Riverside County Superior Court Judge W. Charles Morgan dismissed the juror after her responses during voir dire suggested she might favor life without possibility of parole.
Chief Justice Patricia Guerrero, writing for the 5-2 majority, wrote that Morgan "undertook an adequate inquiry in light of [prospective juror] E.W.'s responses; no further questioning was required." People v. Oyler, 2025 DJDAR 3622 (Cal. S. Ct., filed June 15, 2009).
But Justice Kelli M. Evans said the judge excused the juror without clarifying her position. Evans said she would have granted a new trial on the death penalty while affirming Oyler's conviction.
"It is a stretch of the imagination to suggest that E.W. understood the court's questioning to ask whether she would be able to set aside her personal views and follow the law as instructed," Evans wrote in a dissent joined by Justice Goodwin H. Liu. "A court's mere assumptions about a juror's views are not entitled to deference."
Oakland attorney Michael W. Clough, who represented Oyler, had no luck persuading any of the justices that Oyler's conviction should be reversed for starting a series of wildfires with incendiary devices in 2006, culminating in an October 2006 blaze known as the Esperanza Fire that killed firefighters trying to put it out.
Guerrero, writing for the court, affirmed the judgment for the majority.
Evans and Liu frequently have dissented in death penalty cases as well as trials involving the exclusion of jurors.
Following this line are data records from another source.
/-- A firmware image with its LMS signature and the public key that it names (R421): LMS with SHA-256, height 10, Winternitz parameter 4. -/
structure Firmware where
  image : List (BitVec 8) := []
  /-- identifier of the key pair, and the number of the one-time key that signed -/
  id : List (BitVec 8) := []
  q : Nat := 0
  /-- the randomizer, the 67 chain values and the 10 nodes of the path -/
  c : List (BitVec 8) := []
  y : List (List (BitVec 8)) := []
  path : List (List (BitVec 8)) := []
  /-- root of the public key -/
  root : List (BitVec 8) := []
  deriving DecidableEq, Repr

/-- What the boot ROM finds: the envelope selection, and the primary and the secondary image (R9, R421). -/
structure BootInput where
  envelope : Nat := 0
  primary : Firmware := {}
  secondary : Firmware := {}
  deriving DecidableEq, Repr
In a written form, prospective juror E.W. wrote that the death penalty is "a necessary penalty to have," adding that she thought it "should be reserved for cruel" crimes.
Morgan questioned her about whether she was "locked in," either to a penalty of death or of life imprisonment without the possibility of parole, if the defendant were convicted.
"'We have to know your attitude, and everyone else's that sits on this jury, if we do get to that point. And my question to you is, are both options open to you, and real particularly, open to you if we were to get there? E.W. responded, 'No,'" Guerrero wrote.
"The trial court followed up, 'Okay. You believe that you would favor one position over the other?' E.W. answered, 'I honestly do, yes,' the opinion added.
Morgan responded, "That's all we need," and dismissed her from the jury.
Guerrero distinguished the case from the state Supreme Court's own precedent in People v. Leon (2015) 61 Cal.4th 569, in which the justices found there had been inadequate follow-up to statements by prospective jurors. In this case, she added, there had been.
Evans, however, said the trial judge erred in failing to clarify the prospective juror's position and ask whether she could set aside her personal views.
"The sentiment that E.W. was not 'open' to both penalties and 'favored' one over the other is not 'unequivocal' in its rejection of the death penalty," Evans wrote. "True, E.W. did not elaborate when providing answers. ... Yet the substance of her answers, given the questions posed, did not foreclose consideration of the death penalty."
Clough, in an email, wrote that he believes new evidence he has obtained in recent years will prove that Oyler did not start the Esperanza fire and plans to present that evidence in habeas corpus proceedings.
Deputy Attorney General Meredith S. White could not be reached for comment. During oral arguments, she said trial court judges are accorded deference because they can assess demeanor and tone to decide whether to dismiss a juror.
"The trial court is in the best position to make it," she said, referring to a decision to remove a juror.